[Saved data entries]
=== Section Start ===
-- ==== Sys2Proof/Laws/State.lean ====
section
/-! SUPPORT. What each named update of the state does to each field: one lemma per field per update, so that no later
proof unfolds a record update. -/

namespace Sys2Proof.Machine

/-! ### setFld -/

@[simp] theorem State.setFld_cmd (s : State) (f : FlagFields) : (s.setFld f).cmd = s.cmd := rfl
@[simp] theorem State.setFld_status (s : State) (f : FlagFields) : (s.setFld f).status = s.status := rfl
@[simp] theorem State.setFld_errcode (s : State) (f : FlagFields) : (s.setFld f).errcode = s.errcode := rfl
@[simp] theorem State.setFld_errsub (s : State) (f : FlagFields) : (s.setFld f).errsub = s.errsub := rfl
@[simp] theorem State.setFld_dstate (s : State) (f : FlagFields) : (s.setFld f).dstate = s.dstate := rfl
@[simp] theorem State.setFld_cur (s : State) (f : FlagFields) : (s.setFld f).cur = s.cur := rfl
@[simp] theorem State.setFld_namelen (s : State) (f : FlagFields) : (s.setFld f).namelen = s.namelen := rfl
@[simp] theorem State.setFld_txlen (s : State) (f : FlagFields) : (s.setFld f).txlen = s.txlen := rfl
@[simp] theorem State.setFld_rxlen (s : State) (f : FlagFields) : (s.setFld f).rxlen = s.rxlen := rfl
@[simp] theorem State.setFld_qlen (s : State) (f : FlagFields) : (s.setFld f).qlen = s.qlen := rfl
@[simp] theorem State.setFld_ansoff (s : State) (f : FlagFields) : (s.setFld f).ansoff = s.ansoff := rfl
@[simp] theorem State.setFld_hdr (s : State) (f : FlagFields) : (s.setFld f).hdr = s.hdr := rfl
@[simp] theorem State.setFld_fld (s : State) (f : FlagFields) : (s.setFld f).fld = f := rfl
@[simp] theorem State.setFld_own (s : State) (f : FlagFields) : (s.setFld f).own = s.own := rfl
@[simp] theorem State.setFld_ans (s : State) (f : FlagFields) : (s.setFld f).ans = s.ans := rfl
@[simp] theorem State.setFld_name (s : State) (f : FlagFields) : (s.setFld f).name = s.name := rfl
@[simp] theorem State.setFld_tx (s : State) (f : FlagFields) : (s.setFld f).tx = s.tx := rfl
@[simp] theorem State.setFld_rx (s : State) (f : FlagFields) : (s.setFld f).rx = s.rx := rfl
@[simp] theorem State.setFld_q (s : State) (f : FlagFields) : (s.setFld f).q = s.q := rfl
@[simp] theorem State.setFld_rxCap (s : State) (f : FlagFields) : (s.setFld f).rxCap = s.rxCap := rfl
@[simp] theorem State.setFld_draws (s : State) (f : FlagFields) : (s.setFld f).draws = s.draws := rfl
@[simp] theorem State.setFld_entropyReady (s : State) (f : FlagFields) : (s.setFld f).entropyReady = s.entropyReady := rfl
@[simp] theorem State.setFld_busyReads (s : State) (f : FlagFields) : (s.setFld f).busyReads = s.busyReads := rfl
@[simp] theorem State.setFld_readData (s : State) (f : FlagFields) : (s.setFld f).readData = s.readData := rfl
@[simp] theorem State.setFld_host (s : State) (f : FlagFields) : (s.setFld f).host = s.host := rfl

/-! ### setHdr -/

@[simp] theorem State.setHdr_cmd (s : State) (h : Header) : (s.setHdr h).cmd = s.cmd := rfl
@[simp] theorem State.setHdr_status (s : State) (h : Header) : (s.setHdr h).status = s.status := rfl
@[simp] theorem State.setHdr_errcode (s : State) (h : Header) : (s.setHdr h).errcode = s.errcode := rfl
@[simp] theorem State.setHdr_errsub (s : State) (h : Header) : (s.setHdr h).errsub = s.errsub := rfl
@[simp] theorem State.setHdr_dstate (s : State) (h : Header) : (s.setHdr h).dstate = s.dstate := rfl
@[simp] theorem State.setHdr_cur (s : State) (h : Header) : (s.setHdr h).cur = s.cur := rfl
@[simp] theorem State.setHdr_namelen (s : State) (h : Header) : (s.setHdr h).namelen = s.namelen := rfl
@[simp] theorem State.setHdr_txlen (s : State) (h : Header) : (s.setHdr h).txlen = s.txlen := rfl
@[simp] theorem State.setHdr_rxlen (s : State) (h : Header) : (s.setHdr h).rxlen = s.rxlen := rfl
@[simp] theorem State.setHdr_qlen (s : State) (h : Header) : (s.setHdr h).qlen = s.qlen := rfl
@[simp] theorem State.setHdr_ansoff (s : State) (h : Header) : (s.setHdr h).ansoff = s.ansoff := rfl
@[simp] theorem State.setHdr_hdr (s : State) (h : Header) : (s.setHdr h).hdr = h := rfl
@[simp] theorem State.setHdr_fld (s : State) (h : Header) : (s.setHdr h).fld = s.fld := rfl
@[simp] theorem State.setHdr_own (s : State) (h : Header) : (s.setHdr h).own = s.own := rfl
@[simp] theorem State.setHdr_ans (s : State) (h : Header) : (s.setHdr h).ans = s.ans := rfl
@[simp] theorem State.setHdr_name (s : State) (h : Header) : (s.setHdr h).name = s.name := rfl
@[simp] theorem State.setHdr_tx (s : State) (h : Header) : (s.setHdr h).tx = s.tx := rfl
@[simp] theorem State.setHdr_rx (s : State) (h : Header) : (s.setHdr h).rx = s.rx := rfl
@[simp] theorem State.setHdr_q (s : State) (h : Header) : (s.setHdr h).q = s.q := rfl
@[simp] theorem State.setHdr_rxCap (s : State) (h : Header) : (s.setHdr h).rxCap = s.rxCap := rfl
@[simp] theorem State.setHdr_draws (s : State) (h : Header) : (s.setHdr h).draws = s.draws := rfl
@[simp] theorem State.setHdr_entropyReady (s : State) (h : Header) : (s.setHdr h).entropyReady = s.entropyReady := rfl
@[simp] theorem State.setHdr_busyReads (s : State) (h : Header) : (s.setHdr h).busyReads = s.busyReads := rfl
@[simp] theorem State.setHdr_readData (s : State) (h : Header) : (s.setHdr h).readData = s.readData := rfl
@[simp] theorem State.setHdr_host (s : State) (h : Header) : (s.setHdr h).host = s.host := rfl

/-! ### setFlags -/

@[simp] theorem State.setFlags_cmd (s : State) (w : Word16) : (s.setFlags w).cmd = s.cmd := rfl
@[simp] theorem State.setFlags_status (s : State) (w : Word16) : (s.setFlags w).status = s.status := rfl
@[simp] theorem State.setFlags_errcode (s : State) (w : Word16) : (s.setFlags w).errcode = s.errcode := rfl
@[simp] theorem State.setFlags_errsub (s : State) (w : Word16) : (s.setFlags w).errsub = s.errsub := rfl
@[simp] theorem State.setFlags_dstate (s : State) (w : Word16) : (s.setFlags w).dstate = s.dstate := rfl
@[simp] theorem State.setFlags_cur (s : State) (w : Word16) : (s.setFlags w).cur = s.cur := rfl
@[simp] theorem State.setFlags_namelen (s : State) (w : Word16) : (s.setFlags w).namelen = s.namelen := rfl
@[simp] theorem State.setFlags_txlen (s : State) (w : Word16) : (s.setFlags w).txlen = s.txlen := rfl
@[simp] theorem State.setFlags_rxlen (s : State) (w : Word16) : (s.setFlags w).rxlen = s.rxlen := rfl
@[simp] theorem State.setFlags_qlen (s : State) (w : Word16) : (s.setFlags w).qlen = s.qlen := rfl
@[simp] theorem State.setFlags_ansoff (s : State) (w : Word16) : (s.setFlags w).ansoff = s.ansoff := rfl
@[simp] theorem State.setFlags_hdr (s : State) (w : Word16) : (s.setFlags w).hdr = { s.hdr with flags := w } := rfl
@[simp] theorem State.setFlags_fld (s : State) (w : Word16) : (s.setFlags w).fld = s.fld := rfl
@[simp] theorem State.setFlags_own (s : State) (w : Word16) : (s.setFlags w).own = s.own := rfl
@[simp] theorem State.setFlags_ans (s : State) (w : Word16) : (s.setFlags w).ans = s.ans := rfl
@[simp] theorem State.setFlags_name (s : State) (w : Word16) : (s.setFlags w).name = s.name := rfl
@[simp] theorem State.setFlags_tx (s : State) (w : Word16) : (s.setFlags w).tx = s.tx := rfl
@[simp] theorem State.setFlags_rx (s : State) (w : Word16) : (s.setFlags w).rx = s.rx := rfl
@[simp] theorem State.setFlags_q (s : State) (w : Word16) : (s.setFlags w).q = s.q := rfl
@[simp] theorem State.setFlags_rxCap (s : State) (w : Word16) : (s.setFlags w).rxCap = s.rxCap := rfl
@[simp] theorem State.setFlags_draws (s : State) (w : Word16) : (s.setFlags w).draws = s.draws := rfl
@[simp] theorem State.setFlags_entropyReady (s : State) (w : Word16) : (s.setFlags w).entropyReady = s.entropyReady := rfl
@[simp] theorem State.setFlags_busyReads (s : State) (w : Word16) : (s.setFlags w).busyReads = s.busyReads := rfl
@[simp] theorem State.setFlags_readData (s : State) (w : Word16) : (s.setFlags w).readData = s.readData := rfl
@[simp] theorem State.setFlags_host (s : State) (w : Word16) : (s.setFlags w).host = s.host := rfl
=== Section End ===
▶ Task requirements: Quote in full each line from the top of the records above through the line with "f).ansoff = s.ansoff := rfl"; stop after that line.

▶ Answer to this problem:
-- ==== Sys2Proof/Laws/State.lean ====
section
/-! SUPPORT. What each named update of the state does to each field: one lemma per field per update, so that no later
proof unfolds a record update. -/

namespace Sys2Proof.Machine

/-! ### setFld -/

@[simp] theorem State.setFld_cmd (s : State) (f : FlagFields) : (s.setFld f).cmd = s.cmd := rfl
@[simp] theorem State.setFld_status (s : State) (f : FlagFields) : (s.setFld f).status = s.status := rfl
@[simp] theorem State.setFld_errcode (s : State) (f : FlagFields) : (s.setFld f).errcode = s.errcode := rfl
@[simp] theorem State.setFld_errsub (s : State) (f : FlagFields) : (s.setFld f).errsub = s.errsub := rfl
@[simp] theorem State.setFld_dstate (s : State) (f : FlagFields) : (s.setFld f).dstate = s.dstate := rfl
@[simp] theorem State.setFld_cur (s : State) (f : FlagFields) : (s.setFld f).cur = s.cur := rfl
@[simp] theorem State.setFld_namelen (s : State) (f : FlagFields) : (s.setFld f).namelen = s.namelen := rfl
@[simp] theorem State.setFld_txlen (s : State) (f : FlagFields) : (s.setFld f).txlen = s.txlen := rfl
@[simp] theorem State.setFld_rxlen (s : State) (f : FlagFields) : (s.setFld f).rxlen = s.rxlen := rfl
@[simp] theorem State.setFld_qlen (s : State) (f : FlagFields) : (s.setFld f).qlen = s.qlen := rfl
@[simp] theorem State.setFld_ansoff (s : State) (f : FlagFields) : (s.setFld f).ansoff = s.ansoff := rfl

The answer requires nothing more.